• [WORK REQUEST]
Look through the data below and extract, unchanged, the lines from the one that contains "def execChw (t" to the one that contains "def execThreadEvset (r", both included.

(Data entries)
——
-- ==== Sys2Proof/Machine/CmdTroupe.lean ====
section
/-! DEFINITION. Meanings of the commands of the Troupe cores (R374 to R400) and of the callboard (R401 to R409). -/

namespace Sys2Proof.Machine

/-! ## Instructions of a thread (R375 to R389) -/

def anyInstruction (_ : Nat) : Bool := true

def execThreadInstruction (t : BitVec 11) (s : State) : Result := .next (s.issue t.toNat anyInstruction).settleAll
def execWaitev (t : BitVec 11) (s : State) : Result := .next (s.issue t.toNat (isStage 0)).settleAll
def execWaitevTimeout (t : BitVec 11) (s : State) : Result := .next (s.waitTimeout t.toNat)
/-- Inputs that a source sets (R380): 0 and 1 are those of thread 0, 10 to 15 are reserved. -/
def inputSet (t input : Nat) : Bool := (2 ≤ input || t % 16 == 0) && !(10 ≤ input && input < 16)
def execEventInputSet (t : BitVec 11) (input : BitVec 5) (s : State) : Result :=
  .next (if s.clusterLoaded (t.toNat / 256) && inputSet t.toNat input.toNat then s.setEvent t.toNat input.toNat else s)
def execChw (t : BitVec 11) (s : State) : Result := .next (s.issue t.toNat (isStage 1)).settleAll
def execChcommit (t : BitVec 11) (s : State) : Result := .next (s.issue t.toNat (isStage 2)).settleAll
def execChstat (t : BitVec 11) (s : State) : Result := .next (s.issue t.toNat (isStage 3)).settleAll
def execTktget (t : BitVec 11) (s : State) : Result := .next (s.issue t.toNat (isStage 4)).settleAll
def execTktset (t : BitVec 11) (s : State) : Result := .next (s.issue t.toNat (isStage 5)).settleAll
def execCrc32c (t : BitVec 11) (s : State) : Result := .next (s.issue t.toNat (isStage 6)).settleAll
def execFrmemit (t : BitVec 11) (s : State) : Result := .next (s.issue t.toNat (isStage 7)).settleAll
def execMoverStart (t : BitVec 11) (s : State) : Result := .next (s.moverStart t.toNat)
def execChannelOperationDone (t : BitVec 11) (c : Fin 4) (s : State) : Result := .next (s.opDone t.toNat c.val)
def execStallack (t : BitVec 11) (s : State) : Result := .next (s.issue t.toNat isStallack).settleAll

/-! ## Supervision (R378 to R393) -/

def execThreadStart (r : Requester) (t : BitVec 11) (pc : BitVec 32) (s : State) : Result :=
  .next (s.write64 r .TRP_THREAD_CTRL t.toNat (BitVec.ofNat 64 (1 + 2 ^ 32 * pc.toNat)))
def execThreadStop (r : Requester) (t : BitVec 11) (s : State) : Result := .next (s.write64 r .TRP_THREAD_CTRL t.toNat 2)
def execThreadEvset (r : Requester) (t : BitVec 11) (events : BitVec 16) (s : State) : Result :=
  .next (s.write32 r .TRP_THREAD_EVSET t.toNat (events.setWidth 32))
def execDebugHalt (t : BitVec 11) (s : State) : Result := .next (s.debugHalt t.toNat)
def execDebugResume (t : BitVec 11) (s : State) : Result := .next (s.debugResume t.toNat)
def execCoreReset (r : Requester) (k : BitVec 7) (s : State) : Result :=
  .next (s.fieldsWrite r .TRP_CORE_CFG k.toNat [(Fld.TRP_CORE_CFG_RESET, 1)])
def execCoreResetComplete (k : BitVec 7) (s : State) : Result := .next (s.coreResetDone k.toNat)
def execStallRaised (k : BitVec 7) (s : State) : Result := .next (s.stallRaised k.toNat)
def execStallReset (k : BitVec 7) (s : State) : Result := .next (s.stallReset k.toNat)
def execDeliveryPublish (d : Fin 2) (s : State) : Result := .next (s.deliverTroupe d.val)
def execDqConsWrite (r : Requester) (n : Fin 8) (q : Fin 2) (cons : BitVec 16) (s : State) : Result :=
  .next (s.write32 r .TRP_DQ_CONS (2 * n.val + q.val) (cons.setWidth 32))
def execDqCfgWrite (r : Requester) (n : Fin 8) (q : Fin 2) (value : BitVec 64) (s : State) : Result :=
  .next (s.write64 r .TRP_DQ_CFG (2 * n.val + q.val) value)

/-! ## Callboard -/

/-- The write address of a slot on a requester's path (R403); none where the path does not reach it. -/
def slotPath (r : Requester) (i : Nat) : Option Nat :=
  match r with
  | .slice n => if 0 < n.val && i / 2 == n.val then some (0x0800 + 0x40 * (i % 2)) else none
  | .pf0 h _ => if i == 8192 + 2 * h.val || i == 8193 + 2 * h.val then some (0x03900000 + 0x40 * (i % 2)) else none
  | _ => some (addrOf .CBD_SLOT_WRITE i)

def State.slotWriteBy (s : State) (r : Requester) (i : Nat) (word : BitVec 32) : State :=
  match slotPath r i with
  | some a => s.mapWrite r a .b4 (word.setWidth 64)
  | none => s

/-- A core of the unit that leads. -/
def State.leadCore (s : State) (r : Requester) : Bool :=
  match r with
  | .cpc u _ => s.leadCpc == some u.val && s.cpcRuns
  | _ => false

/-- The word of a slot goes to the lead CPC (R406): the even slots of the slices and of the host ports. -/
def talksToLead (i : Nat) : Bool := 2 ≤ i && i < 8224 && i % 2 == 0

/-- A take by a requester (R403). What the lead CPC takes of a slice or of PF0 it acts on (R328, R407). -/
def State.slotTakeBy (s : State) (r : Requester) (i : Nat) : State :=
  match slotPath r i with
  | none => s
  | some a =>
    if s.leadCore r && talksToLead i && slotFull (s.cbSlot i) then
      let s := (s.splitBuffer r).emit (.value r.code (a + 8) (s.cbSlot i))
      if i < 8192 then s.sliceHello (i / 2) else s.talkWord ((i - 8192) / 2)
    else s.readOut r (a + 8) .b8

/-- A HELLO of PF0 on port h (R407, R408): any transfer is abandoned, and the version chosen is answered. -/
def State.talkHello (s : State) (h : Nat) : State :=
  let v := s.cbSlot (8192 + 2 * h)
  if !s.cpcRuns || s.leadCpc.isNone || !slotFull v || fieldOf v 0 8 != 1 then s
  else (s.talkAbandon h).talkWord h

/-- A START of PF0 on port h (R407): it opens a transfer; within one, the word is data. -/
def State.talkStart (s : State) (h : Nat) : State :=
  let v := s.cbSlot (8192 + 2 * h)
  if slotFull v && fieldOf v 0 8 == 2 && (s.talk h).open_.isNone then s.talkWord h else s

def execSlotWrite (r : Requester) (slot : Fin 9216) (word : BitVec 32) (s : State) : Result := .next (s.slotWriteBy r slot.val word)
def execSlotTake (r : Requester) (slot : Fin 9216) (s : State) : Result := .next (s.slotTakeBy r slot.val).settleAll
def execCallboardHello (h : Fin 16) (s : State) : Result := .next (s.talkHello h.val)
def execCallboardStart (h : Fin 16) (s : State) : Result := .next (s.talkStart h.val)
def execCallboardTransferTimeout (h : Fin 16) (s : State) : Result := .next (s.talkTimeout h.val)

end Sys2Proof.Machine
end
——
• [RESPONSE FOR THIS EXERCISE]
def execChw (t : BitVec 11) (s : State) : Result := .next (s.issue t.toNat (isStage 1)).settleAll
def execChcommit (t : BitVec 11) (s : State) : Result := .next (s.issue t.toNat (isStage 2)).settleAll
def execChstat (t : BitVec 11) (s : State) : Result := .next (s.issue t.toNat (isStage 3)).settleAll
def execTktget (t : BitVec 11) (s : State) : Result := .next (s.issue t.toNat (isStage 4)).settleAll
def execTktset (t : BitVec 11) (s : State) : Result := .next (s.issue t.toNat (isStage 5)).settleAll
def execCrc32c (t : BitVec 11) (s : State) : Result := .next (s.issue t.toNat (isStage 6)).settleAll
def execFrmemit (t : BitVec 11) (s : State) : Result := .next (s.issue t.toNat (isStage 7)).settleAll
def execMoverStart (t : BitVec 11) (s : State) : Result := .next (s.moverStart t.toNat)
def execChannelOperationDone (t : BitVec 11) (c : Fin 4) (s : State) : Result := .next (s.opDone t.toNat c.val)
def execStallack (t : BitVec 11) (s : State) : Result := .next (s.issue t.toNat isStallack).settleAll

/-! ## Supervision (R378 to R393) -/

def execThreadStart (r : Requester) (t : BitVec 11) (pc : BitVec 32) (s : State) : Result :=
  .next (s.write64 r .TRP_THREAD_CTRL t.toNat (BitVec.ofNat 64 (1 + 2 ^ 32 * pc.toNat)))
def execThreadStop (r : Requester) (t : BitVec 11) (s : State) : Result := .next (s.write64 r .TRP_THREAD_CTRL t.toNat 2)
def execThreadEvset (r : Requester) (t : BitVec 11) (events : BitVec 16) (s : State) : Result :=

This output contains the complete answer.